++++ Exercise inputs ++++

-- ==== Sys2Proof/Laws/KeepAccess.lean ====
section
/-!
SUPPORT. The operations of Access.lean keep the machine well.
-/

set_option Elab.async false

namespace Sys2Proof.Machine

set_option linter.all false

theorem readVal_keep {fs : List Field} {s0 : State} (s : State) (k : Nat) (hk : Keep fs s0 s) (hts : Within [] fs := by first | assumption | exact within_self _ | exact within_trans ‹Within _ _› (by decide) | exact within_of (by decide)) : Keep fs s0 (State.readVal s k).2 := by
    unfold State.readVal
    refine Shown.out ?_
    simp (disch :=
      repeat' first
        | with_reducible assumption
        | with_reducible exact within_trans hts (by decide)
        | with_reducible exact fun _ => rfl
        | exact fun h_ => absurd (within_mem hts (by decide)) h_
        | with_reducible exact within_mem hts (by decide)
        | (with_reducible refine drawFree_keepE ‹_› ?_)
        | with_reducible apply drawFree_keep
        | with_reducible apply Keep.wr
        | with_reducible apply Keep.wrBytes
        | with_reducible apply Keep.foldN
        | with_reducible apply Keep.foldl
        | intro _
        | fail_if_no_progress with_reducible refine Keep.upd ?_ rfl rfl rfl rfl
        | fail_if_no_progress with_reducible refine Keep.draw ?_ rfl rfl rfl rfl
        | split
        | extract_lets
        | (dsimp +zetaDelta only)) only [↓Shown.eq]

theorem readVal_keepE {fs : List Field} {s0 : State} {s : State} {k : Nat} {r_ : _} {t_ : State} (e_ : (State.readVal s k) = (r_, t_)) (hk : Keep fs s0 s) (hts : Within [] fs := by first | assumption | exact within_self _ | exact within_trans ‹Within _ _› (by decide) | exact within_of (by decide)) : Keep fs s0 t_ := by
  have key := readVal_keep s k hk hts
  rw [e_] at key
  exact key

theorem consume_keep {fs : List Field} {s0 : State} (s : State) (k : Nat) (hk : Keep fs s0 s) (hts : Within [.od, .pow] fs := by first | assumption | exact within_self _ | exact within_trans ‹Within _ _› (by decide) | exact within_of (by decide)) : Keep fs s0 (State.consume s k) := by
    unfold State.consume
    refine Shown.out ?_
    simp (disch :=
      repeat' first
        | with_reducible assumption
        | with_reducible exact within_trans hts (by decide)
        | with_reducible exact fun _ => rfl
        | exact fun h_ => absurd (within_mem hts (by decide)) h_
        | with_reducible exact within_mem hts (by decide)
        | with_reducible apply setPow_keep
        | with_reducible apply wr_keep
        | with_reducible apply Keep.wr
        | with_reducible apply Keep.wrBytes
        | with_reducible apply Keep.foldN
        | with_reducible apply Keep.foldl
        | intro _
        | fail_if_no_progress with_reducible refine Keep.upd ?_ rfl rfl rfl rfl
        | fail_if_no_progress with_reducible refine Keep.draw ?_ rfl rfl rfl rfl
        | split
        | extract_lets
        | (dsimp +zetaDelta only)) only [↓Shown.eq]

theorem dropReturned_length {α : Type} (w : α → List Byte) (width n b : Nat) (snap : List Byte) (q : List α) :
    (dropReturned w width n snap q).length ≤ max b q.length := by
  induction n generalizing snap q with
  | zero => exact Nat.le_max_right _ _
  | succ n ih =>
    refine Nat.le_trans (ih _ _) (Nat.max_le.2 ⟨Nat.le_max_left _ _, ?_⟩)
    exact Nat.le_trans (List.eraseP_sublist).length_le (Nat.le_max_right _ _)

theorem consumeBytes_keep {fs : List Field} {s0 : State} (s : State) (k : Nat) (snap : List Byte) (hk : Keep fs s0 s) (hts : Within [.od, .falt] fs := by first | assumption | exact within_self _ | exact within_trans ‹Within _ _› (by decide) | exact within_of (by decide)) : Keep fs s0 (s.consumeBytes k snap) := by
  unfold State.consumeBytes
  repeat' split
  · exact hk.gen rfl id id id id id (dropReturned_length _ _ _ _ _ _) (Nat.le_max_right _ _)
  · exact hk.gen rfl id id id id id (Nat.le_max_right _ _) (dropReturned_length _ _ _ _ _ _)
  · exact flashMoved_keep _ _ hk
  · exact hk

theorem loadParam_keep {fs : List Field} {s0 : State} (k : Nat) (v : Nat) (s : State) (hk : Keep fs s0 s) (hts : Within [.od] fs := by first | assumption | exact within_self _ | exact within_trans ‹Within _ _› (by decide) | exact within_of (by decide)) : Keep fs s0 (State.loadParam k v s).2 := by
    unfold State.loadParam
    refine Shown.out ?_
    simp (disch :=
      repeat' first
        | with_reducible assumption
        | with_reducible exact within_trans hts (by decide)
        | with_reducible exact fun _ => rfl
        | exact fun h_ => absurd (within_mem hts (by decide)) h_
        | with_reducible exact within_mem hts (by decide)
        | with_reducible apply wr_keep
        | with_reducible apply Keep.wr
        | with_reducible apply Keep.wrBytes
        | with_reducible apply Keep.foldN
        | with_reducible apply Keep.foldl
        | intro _
        | fail_if_no_progress with_reducible refine Keep.upd ?_ rfl rfl rfl rfl
        | fail_if_no_progress with_reducible refine Keep.draw ?_ rfl rfl rfl rfl
        | split
        | extract_lets
        | (dsimp +zetaDelta only)) only [↓Shown.eq]

theorem loadParam_keepE {fs : List Field} {s0 : State} {k : Nat} {v : Nat} {s : State} {r_ : _} {t_ : State} (e_ : (State.loadParam k v s) = (r_, t_)) (hk : Keep fs s0 s) (hts : Within [.od] fs := by first | assumption | exact within_self _ | exact within_trans ‹Within _ _› (by decide) | exact within_of (by decide)) : Keep fs s0 t_ := by
  have key := loadParam_keep k v s hk hts
  rw [e_] at key
  exact key

theorem optIte_keep {fs : List Field} {s0 : State} {c : Prop} [Decidable c] {a b : Option (Nat × State)}
    (ha : ∀ r ∈ a, Keep fs s0 r.2) (hb : ∀ r ∈ b, Keep fs s0 r.2) : ∀ r ∈ (if c then a else b), Keep fs s0 r.2 := by
  by_cases h : c
  · rw [if_pos h]; exact ha
  · rw [if_neg h]; exact hb

theorem optSome_keep {fs : List Field} {s0 : State} {a : Nat × State} (h : Keep fs s0 a.2) : ∀ r ∈ some a, Keep fs s0 r.2 := by
  intro r hr
  rw [Option.mem_some_iff] at hr
  exact hr ▸ h

theorem optNone_keep {fs : List Field} {s0 : State} : ∀ r ∈ (none : Option (Nat × State)), Keep fs s0 r.2 := by
  intro r hr
  cases hr

theorem actFloor_keep {fs : List Field} {s0 : State} (k v : Nat) (s : State) (hk : Keep fs s0 s) (hts : Within [.od, .odb, .tick, .host, .hostMem, .land, .flit, .falt, .trc, .cores, .newels, .mem, .bal, .ldr, .clok, .ledg, .vest, .vid, .pow, .boot, .gq, .dbg, .pins] fs := by first | assumption | exact within_self _ | exact within_trans ‹Within _ _› (by decide) | exact within_of (by decide)) : ∀ r ∈ State.actFloor k v s, Keep fs s0 r.2 := by
  unfold State.actFloor
  dsimp only
  refine optIte_keep (optSome_keep (calOrder_keep v s hk)) ?_
  refine optIte_keep (optSome_keep (alarmOrder_keep v s hk)) ?_
  refine optIte_keep (optSome_keep (persistOrder_keep v s hk)) ?_
  refine optIte_keep (optSome_keep (persistEmpty_keep v s hk)) ?_
  refine optIte_keep (optSome_keep (powerWrite_keep v s hk)) ?_
  refine optIte_keep (optSome_keep (domainOrder_keep v s hk)) ?_
  refine optIte_keep (optSome_keep (gateOrder_keep v s hk)) ?_
  refine optIte_keep (optSome_keep (resetOrder_keep v s hk)) ?_
  refine optIte_keep (optSome_keep (agentOrder_keep v s hk)) ?_
  refine optIte_keep (optSome_keep (mailOrder_keep v s hk)) ?_
  refine optIte_keep (optSome_keep (lifeOrder_keep v s hk)) ?_
  refine optIte_keep (optSome_keep (floorOrder_keep v s hk)) ?_
  refine optIte_keep (optSome_keep (flashParam_keep k v s hk)) ?_
  refine optIte_keep (optSome_keep (eraseOrder_keep v s hk)) ?_
  refine optIte_keep (optSome_keep (revoke_keep _ v s hk)) ?_
  exact optNone_keep

theorem actUnit_keep {fs : List Field} {s0 : State} (k v : Nat) (s : State) (hk : Keep fs s0 s) (hts : Within [.od, .odb, .dict, .tick, .host, .hostMem, .land, .flit, .falt, .trc, .cores, .newels, .arr, .mem, .bal, .ldr, .clok, .ports, .ledg, .vest, .vid, .coln, .pow, .gq, .dbg, .pins] fs := by first | assumption | exact within_self _ | exact within_trans ‹Within _ _› (by decide) | exact within_of (by decide)) : ∀ r ∈ State.actUnit k v s, Keep fs s0 r.2 := by
  unfold State.actUnit
  dsimp only
  refine optIte_keep (optSome_keep (paceOrder_keep v s hk)) ?_
  refine optIte_keep (optSome_keep (funcOrder_keep _ v s hk)) ?_
  refine optIte_keep (optSome_keep (pullOrder_keep _ v s hk)) ?_
  refine optIte_keep (optSome_keep (outModeOrder_keep v s hk)) ?_
  refine optIte_keep (optSome_keep (strikeOrder_keep v s hk)) ?_
  refine optIte_keep (optSome_keep (commitOrder_keep v s hk)) ?_
  refine optIte_keep (optSome_keep (loadParam_keep k v s hk)) ?_
  refine optIte_keep (optSome_keep (loadCmd_keep v s hk)) ?_
  refine optIte_keep (optSome_keep (clkRequest_keep _ v s hk)) ?_
  refine optIte_keep (optSome_keep (keyRequest_keep _ v s hk)) ?_
  refine optIte_keep (optSome_keep (netOrder_keep v s hk)) ?_
  refine optIte_keep (optSome_keep (injectKey_keep v s hk)) ?_
  refine optIte_keep (optSome_keep (unsealOrder_keep v s hk)) ?_
  refine optIte_keep (optSome_keep (chOrder_keep _ v s hk)) ?_
  refine optIte_keep (optSome_keep (flushOrder_keep v s hk)) ?_
  refine optIte_keep (optSome_keep (dbgEndOrder_keep v s hk)) ?_
  exact optNone_keep

theorem act_keep {fs : List Field} {s0 : State} (o : ObjDef) (k : Nat) (v : Nat) (s : State) (hk : Keep fs s0 s) (hts : Within [.od, .odb, .dict, .tick, .host, .hostMem, .land, .flit, .falt, .trc, .cores, .newels, .arr, .mem, .bal, .ldr, .clok, .ports, .ledg, .vest, .vid, .coln, .pow, .boot, .gq, .dbg, .pins] fs := by first | assumption | exact within_self _ | exact within_trans ‹Within _ _› (by decide) | exact within_of (by decide)) : Keep fs s0 (State.act o k v s).2 := by
  unfold State.act
  split
  · exact stage_keep s k v hk
  · have hf := actFloor_keep k v s hk
    have hu := actUnit_keep k v s hk
    generalize State.actFloor k v s = a at hf
    generalize State.actUnit k v s = b at hu
    rcases a with _ | a
    · rcases b with _ | b
      · exact Keep.wr hk k v
      · exact hu b rfl
    · exact hf a rfl

theorem act_keepE {fs : List Field} {s0 : State} {o : ObjDef} {k : Nat} {v : Nat} {s : State} {r_ : _} {t_ : State} (e_ : (State.act o k v s) = (r_, t_)) (hk : Keep fs s0 s) (hts : Within [.od, .odb, .dict, .tick, .host, .hostMem, .land, .flit, .falt, .trc, .cores, .newels, .arr, .mem, .bal, .ldr, .clok, .ports, .ledg, .vest, .vid, .coln, .pow, .boot, .gq, .dbg, .pins] fs := by first | assumption | exact within_self _ | exact within_trans ‹Within _ _› (by decide) | exact within_of (by decide)) : Keep fs s0 t_ := by
  have key := act_keep o k v s hk
  rw [e_] at key
  exact key

theorem expWrite_keep {fs : List Field} {s0 : State} (s : State) (p : Path) (k : Nat) (len : Nat) (v : Nat) (hk : Keep fs s0 s) (hts : Within [.od, .odb, .dict, .tick, .host, .hostMem, .land, .flit, .falt, .trc, .cores, .newels, .arr, .mem, .bal, .ldr, .clok, .ports, .ledg, .vest, .vid, .coln, .pow, .boot, .gq, .dbg, .pins] fs := by first | assumption | exact within_self _ | exact within_trans ‹Within _ _› (by decide) | exact within_of (by decide)) : Keep fs s0 (State.expWrite s p k len v).2 := by
    unfold State.expWrite
    refine Shown.out ?_
    simp (disch :=
      repeat' first
        | with_reducible assumption
        | with_reducible exact within_trans hts (by decide)
        | with_reducible exact fun _ => rfl
        | exact fun h_ => absurd (within_mem hts (by decide)) h_
        | with_reducible exact within_mem hts (by decide)
        | (with_reducible refine abort_keepE ‹_› ?_)
        | with_reducible apply abort_keep
        | (with_reducible refine act_keepE ‹_› ?_)
        | with_reducible apply act_keep
        | with_reducible apply Keep.wr
        | with_reducible apply Keep.wrBytes
        | with_reducible apply Keep.foldN
        | with_reducible apply Keep.foldl
        | intro _
        | fail_if_no_progress with_reducible refine Keep.upd ?_ rfl rfl rfl rfl
        | fail_if_no_progress with_reducible refine Keep.draw ?_ rfl rfl rfl rfl
        | split
        | extract_lets
        | (dsimp +zetaDelta only)) only [↓Shown.eq]

theorem expWrite_keepE {fs : List Field} {s0 : State} {s : State} {p : Path} {k : Nat} {len : Nat} {v : Nat} {r_ : _} {t_ : State} (e_ : (State.expWrite s p k len v) = (r_, t_)) (hk : Keep fs s0 s) (hts : Within [.od, .odb, .dict, .tick, .host, .hostMem, .land, .flit, .falt, .trc, .cores, .newels, .arr, .mem, .bal, .ldr, .clok, .ports, .ledg, .vest, .vid, .coln, .pow, .boot, .gq, .dbg, .pins] fs := by first | assumption | exact within_self _ | exact within_trans ‹Within _ _› (by decide) | exact within_of (by decide)) : Keep fs s0 t_ := by
  have key := expWrite_keep s p k len v hk hts
  rw [e_] at key
  exact key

++++

Required work:
Identify each line in the records above containing the word "unfold"; copy those lines.

Your solution:
    unfold State.readVal
    unfold State.consume
  unfold State.consumeBytes
    unfold State.loadParam
  unfold State.actFloor
  unfold State.actUnit
  unfold State.act
    unfold State.expWrite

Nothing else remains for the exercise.